Pelvic Symptoms in Women With Pelvic Organ Prolapse

Abstract
To assess symptoms of bladder, bowel, and sexual function in women with pelvic organ prolapse and to compare symptoms by different degrees of prolapse. This retrospective study used data from 352 women with prolapse or urinary incontinence. The pelvic organ prolapse quantification measurements, as well as responses to 3 self-administered questionnaires assessing urinary, bowel, and sexual function were used. For each individual, pelvic organ prolapse quantification measures of prolapse were obtained in centimeters in relation to the hymen for 3 compartments: anterior vagina, vaginal apex or cervix, and posterior vagina. Data were analyzed by comparing the frequency of symptoms to centimeter measures of the most advanced prolapse (regardless of site) and the other compartments of prolapse. Of the 330 patients available for analysis, 2.4% had stage I, 46.1% had stage II, 48.2% had stage III, and 3.3% had stage IV prolapse. The average age was 58.8 years (+/- 12.1), with a median parity of 3. Forty-eight percent were postmenopausal and taking estrogen, 27% were postmenopausal and not taking estrogen, and 25% were premenopausal.
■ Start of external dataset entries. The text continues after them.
/-! ## modHub -/

@[simp] theorem State.modHub_tick (s : State) (h : HubId) (f : Hub → Hub) : (s.modHub h f).tick = s.tick := by cases h <;> rfl
@[simp] theorem State.modHub_next (s : State) (h : HubId) (f : Hub → Hub) : (s.modHub h f).next = s.next := by cases h <;> rfl
@[simp] theorem State.modHub_agenda (s : State) (h : HubId) (f : Hub → Hub) : (s.modHub h f).agenda = s.agenda := by cases h <;> rfl
@[simp] theorem State.modHub_inputs (s : State) (h : HubId) (f : Hub → Hub) : (s.modHub h f).inputs = s.inputs := by cases h <;> rfl
@[simp] theorem State.modHub_cycle (s : State) (h : HubId) (f : Hub → Hub) : (s.modHub h f).cycle = s.cycle := by cases h <;> rfl
@[simp] theorem State.modHub_tbase (s : State) (h : HubId) (f : Hub → Hub) : (s.modHub h f).tbase = s.tbase := by cases h <;> rfl
@[simp] theorem State.modHub_mem (s : State) (h : HubId) (f : Hub → Hub) : (s.modHub h f).mem = s.mem := by cases h <;> rfl
@[simp] theorem State.modHub_memPoison (s : State) (h : HubId) (f : Hub → Hub) : (s.modHub h f).memPoison = s.memPoison := by cases h <;> rfl
@[simp] theorem State.modHub_tier (s : State) (h : HubId) (f : Hub → Hub) : (s.modHub h f).tier = s.tier := by cases h <;> rfl
@[simp] theorem State.modHub_tierPoison (s : State) (h : HubId) (f : Hub → Hub) : (s.modHub h f).tierPoison = s.tierPoison := by cases h <;> rfl
@[simp] theorem State.modHub_teams (s : State) (h : HubId) (f : Hub → Hub) : (s.modHub h f).teams = s.teams := by cases h <;> rfl
@[simp] theorem State.modHub_nextTeam (s : State) (h : HubId) (f : Hub → Hub) : (s.modHub h f).nextTeam = s.nextTeam := by cases h <;> rfl
@[simp] theorem State.modHub_commits (s : State) (h : HubId) (f : Hub → Hub) : (s.modHub h f).commits = s.commits := by cases h <;> rfl
@[simp] theorem State.modHub_cores (s : State) (h : HubId) (f : Hub → Hub) : (s.modHub h f).cores = s.cores := by cases h <;> rfl
@[simp] theorem State.modHub_readOnly (s : State) (h : HubId) (f : Hub → Hub) : (s.modHub h f).readOnly = s.readOnly := by cases h <;> rfl
@[simp] theorem State.modHub_txns (s : State) (h : HubId) (f : Hub → Hub) : (s.modHub h f).txns = s.txns := by cases h <;> rfl
@[simp] theorem State.modHub_nextTxn (s : State) (h : HubId) (f : Hub → Hub) : (s.modHub h f).nextTxn = s.nextTxn := by cases h <;> rfl
@[simp] theorem State.modHub_mails (s : State) (h : HubId) (f : Hub → Hub) : (s.modHub h f).mails = s.mails := by cases h <;> rfl
@[simp] theorem State.modHub_packages (s : State) (h : HubId) (f : Hub → Hub) : (s.modHub h f).packages = s.packages := by cases h <;> rfl
@[simp] theorem State.modHub_revocations (s : State) (h : HubId) (f : Hub → Hub) : (s.modHub h f).revocations = s.revocations := by cases h <;> rfl
@[simp] theorem State.modHub_retiring (s : State) (h : HubId) (f : Hub → Hub) : (s.modHub h f).retiring = s.retiring := by cases h <;> rfl
@[simp] theorem State.modHub_access (s : State) (h : HubId) (f : Hub → Hub) : (s.modHub h f).access = s.access := by cases h <;> rfl
@[simp] theorem State.modHub_bridgeUp (s : State) (h : HubId) (f : Hub → Hub) : (s.modHub h f).bridgeUp = s.bridgeUp := by cases h <;> rfl
@[simp] theorem State.modHub_powered (s : State) (h : HubId) (f : Hub → Hub) : (s.modHub h f).powered = s.powered := by cases h <;> rfl
@[simp] theorem State.modHub_flash (s : State) (h : HubId) (f : Hub → Hub) : (s.modHub h f).flash = s.flash := by cases h <;> rfl
@[simp] theorem State.modHub_form (s : State) (h : HubId) (f : Hub → Hub) : (s.modHub h f).form = s.form := by cases h <;> rfl
@[simp] theorem State.modHub_badGranules (s : State) (h : HubId) (f : Hub → Hub) : (s.modHub h f).badGranules = s.badGranules := by cases h <;> rfl
@[simp] theorem State.modHub_asked (s : State) (h : HubId) (f : Hub → Hub) : (s.modHub h f).asked = s.asked := by cases h <;> rfl
@[simp] theorem State.modHub_arrived (s : State) (h : HubId) (f : Hub → Hub) : (s.modHub h f).arrived = s.arrived := by cases h <;> rfl
@[simp] theorem State.modHub_ports (s : State) (h : HubId) (f : Hub → Hub) : (s.modHub h f).ports = s.ports := by cases h <;> rfl
@[simp] theorem State.modHub_beat (s : State) (h : HubId) (f : Hub → Hub) : (s.modHub h f).beat = s.beat := by cases h <;> rfl
@[simp] theorem State.modHub_tables (s : State) (h : HubId) (f : Hub → Hub) : (s.modHub h f).tables = s.tables := by cases h <;> rfl
@[simp] theorem State.modHub_configured (s : State) (h : HubId) (f : Hub → Hub) : (s.modHub h f).configured = s.configured := by cases h <;> rfl
@[simp] theorem State.modHub_reports (s : State) (h : HubId) (f : Hub → Hub) : (s.modHub h f).reports = s.reports := by cases h <;> rfl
Patients who had stress incontinence symptoms had less advanced prolapse (median 5 cm less prolapse in the apical compartment) than patients without stress incontinence. Women who required manual assistance to urinate had more advanced prolapse (median 3.5 cm more prolapse in the most advanced compartment) than those who did not. Patients with urinary urgency and urge incontinence also had less advanced prolapse, although the differences were smaller than for stress incontinence (median 3 cm difference or less). There were no clinically significant differences in any compartment for symptoms related to sexual or bowel function. Women with more advanced prolapse were less likely to have stress incontinence and more likely to manually reduce prolapse to void; however, prolapse severity was not associated with sexual or bowel symptoms. II-2.